╭─ RECORDS SHOWN

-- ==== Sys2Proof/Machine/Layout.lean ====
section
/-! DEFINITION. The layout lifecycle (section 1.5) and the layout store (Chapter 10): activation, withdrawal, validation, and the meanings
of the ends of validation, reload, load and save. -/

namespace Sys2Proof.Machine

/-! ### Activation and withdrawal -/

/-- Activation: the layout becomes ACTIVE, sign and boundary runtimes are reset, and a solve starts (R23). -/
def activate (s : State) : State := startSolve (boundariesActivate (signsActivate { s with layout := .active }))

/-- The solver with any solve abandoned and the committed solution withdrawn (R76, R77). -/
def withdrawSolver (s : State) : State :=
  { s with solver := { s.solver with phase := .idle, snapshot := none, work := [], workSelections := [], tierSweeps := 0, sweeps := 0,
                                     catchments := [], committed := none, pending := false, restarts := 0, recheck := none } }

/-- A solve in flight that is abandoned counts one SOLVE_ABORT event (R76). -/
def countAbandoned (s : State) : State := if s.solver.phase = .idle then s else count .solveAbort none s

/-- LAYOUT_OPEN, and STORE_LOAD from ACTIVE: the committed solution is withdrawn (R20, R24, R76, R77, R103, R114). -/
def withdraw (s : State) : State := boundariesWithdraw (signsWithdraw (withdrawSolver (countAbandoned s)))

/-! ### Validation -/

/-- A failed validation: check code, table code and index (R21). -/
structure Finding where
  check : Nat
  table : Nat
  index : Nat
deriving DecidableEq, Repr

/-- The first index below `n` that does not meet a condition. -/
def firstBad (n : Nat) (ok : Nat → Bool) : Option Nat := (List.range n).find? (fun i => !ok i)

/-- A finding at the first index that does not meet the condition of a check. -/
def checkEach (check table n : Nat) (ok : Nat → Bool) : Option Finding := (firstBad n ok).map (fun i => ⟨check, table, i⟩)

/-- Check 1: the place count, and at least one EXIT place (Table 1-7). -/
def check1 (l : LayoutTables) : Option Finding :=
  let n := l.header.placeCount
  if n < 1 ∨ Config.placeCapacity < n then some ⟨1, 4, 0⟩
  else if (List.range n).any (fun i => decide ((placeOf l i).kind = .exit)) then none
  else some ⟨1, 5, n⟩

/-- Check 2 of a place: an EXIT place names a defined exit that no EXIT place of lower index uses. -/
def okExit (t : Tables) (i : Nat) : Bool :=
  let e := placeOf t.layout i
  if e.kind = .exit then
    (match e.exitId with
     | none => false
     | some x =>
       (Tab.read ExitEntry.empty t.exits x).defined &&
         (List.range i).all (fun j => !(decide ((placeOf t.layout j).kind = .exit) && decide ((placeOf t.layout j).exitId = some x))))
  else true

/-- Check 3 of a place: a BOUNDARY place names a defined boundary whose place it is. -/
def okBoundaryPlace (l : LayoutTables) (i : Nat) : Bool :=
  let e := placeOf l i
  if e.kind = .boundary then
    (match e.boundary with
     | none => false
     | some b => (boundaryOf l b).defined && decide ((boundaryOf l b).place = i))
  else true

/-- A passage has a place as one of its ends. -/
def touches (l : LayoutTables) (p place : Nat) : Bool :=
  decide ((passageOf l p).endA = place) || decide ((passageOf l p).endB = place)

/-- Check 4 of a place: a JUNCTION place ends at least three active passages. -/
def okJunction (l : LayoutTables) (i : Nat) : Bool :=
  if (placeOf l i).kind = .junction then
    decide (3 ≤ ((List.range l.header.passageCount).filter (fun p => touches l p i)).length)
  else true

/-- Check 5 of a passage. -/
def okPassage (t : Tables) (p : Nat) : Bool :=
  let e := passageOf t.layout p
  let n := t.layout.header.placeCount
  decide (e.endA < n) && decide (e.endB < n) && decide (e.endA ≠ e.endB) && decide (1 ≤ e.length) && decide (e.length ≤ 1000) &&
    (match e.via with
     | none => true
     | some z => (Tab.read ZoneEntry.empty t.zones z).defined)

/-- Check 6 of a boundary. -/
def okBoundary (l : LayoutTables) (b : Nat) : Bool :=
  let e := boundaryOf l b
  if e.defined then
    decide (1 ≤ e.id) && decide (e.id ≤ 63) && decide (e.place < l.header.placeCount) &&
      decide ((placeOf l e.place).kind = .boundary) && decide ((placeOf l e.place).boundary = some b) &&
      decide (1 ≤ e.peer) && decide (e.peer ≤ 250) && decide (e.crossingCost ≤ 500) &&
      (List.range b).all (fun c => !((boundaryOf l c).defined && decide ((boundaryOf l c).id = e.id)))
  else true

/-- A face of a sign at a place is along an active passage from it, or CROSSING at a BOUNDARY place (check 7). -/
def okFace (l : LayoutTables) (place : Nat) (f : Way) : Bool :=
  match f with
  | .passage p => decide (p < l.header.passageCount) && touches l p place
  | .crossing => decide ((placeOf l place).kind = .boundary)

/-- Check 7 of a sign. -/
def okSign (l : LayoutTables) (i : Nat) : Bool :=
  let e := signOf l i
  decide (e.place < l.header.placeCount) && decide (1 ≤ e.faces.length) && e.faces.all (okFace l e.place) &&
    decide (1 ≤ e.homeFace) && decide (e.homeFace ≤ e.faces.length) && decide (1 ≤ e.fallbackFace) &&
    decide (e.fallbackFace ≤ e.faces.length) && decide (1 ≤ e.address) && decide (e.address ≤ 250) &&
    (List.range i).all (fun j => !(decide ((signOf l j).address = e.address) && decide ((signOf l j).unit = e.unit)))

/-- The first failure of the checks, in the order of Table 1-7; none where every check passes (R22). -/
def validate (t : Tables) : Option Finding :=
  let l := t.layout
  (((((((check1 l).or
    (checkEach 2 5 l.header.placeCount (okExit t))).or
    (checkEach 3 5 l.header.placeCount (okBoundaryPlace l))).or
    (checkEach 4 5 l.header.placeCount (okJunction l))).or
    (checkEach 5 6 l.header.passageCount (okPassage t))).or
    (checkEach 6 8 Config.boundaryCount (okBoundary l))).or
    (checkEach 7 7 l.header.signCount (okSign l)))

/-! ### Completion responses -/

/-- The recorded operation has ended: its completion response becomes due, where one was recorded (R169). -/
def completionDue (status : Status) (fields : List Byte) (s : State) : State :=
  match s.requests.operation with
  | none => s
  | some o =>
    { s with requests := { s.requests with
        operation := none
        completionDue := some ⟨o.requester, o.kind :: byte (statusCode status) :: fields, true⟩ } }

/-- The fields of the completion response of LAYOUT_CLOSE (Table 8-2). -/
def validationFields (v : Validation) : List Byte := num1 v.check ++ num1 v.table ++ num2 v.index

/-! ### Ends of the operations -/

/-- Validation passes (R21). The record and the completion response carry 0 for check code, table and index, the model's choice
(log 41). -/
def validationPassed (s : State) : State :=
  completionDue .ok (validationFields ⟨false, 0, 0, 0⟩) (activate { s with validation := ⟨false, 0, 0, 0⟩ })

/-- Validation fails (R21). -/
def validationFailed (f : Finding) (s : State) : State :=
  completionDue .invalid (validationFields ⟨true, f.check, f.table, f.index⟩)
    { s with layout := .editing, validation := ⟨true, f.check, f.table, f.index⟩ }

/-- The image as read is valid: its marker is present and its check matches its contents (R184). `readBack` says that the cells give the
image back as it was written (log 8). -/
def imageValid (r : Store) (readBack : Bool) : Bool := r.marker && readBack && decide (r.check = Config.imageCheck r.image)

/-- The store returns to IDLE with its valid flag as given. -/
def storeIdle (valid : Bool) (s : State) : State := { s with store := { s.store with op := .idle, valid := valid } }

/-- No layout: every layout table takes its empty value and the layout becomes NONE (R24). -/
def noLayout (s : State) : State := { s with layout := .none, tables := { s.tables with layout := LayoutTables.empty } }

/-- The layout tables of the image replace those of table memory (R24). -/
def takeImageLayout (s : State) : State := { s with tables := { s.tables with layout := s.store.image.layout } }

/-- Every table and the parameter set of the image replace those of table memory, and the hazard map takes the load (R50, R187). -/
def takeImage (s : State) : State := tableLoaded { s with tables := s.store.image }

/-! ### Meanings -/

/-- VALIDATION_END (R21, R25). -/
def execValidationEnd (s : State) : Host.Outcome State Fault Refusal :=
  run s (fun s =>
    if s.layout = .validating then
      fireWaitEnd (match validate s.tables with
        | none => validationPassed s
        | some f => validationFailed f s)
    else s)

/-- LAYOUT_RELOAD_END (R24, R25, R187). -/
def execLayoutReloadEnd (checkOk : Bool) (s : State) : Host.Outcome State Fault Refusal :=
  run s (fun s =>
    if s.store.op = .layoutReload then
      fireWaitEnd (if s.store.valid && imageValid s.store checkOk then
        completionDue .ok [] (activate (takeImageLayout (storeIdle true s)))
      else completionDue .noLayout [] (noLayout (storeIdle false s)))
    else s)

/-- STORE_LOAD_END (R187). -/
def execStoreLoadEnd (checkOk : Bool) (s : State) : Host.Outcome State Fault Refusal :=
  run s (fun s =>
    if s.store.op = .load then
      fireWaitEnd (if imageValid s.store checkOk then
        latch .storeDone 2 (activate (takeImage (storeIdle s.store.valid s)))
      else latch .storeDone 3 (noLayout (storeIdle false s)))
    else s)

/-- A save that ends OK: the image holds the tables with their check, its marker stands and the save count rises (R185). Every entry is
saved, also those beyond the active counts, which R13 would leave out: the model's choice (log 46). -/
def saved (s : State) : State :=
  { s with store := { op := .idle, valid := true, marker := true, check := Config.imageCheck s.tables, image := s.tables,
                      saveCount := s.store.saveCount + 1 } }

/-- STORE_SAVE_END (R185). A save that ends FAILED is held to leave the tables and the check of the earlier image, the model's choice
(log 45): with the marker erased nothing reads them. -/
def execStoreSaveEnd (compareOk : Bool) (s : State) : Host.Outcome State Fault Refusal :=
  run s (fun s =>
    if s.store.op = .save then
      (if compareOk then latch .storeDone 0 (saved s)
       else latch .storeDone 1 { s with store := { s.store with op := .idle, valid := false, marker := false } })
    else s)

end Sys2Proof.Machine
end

╰─

- _ASSIGNMENT_:
In the data above, find each line that has the word "does" and copy it out.

- _ANSWER TO THE EXERCISE_:
/-- The first index below `n` that does not meet a condition. -/
/-- A finding at the first index that does not meet the condition of a check. -/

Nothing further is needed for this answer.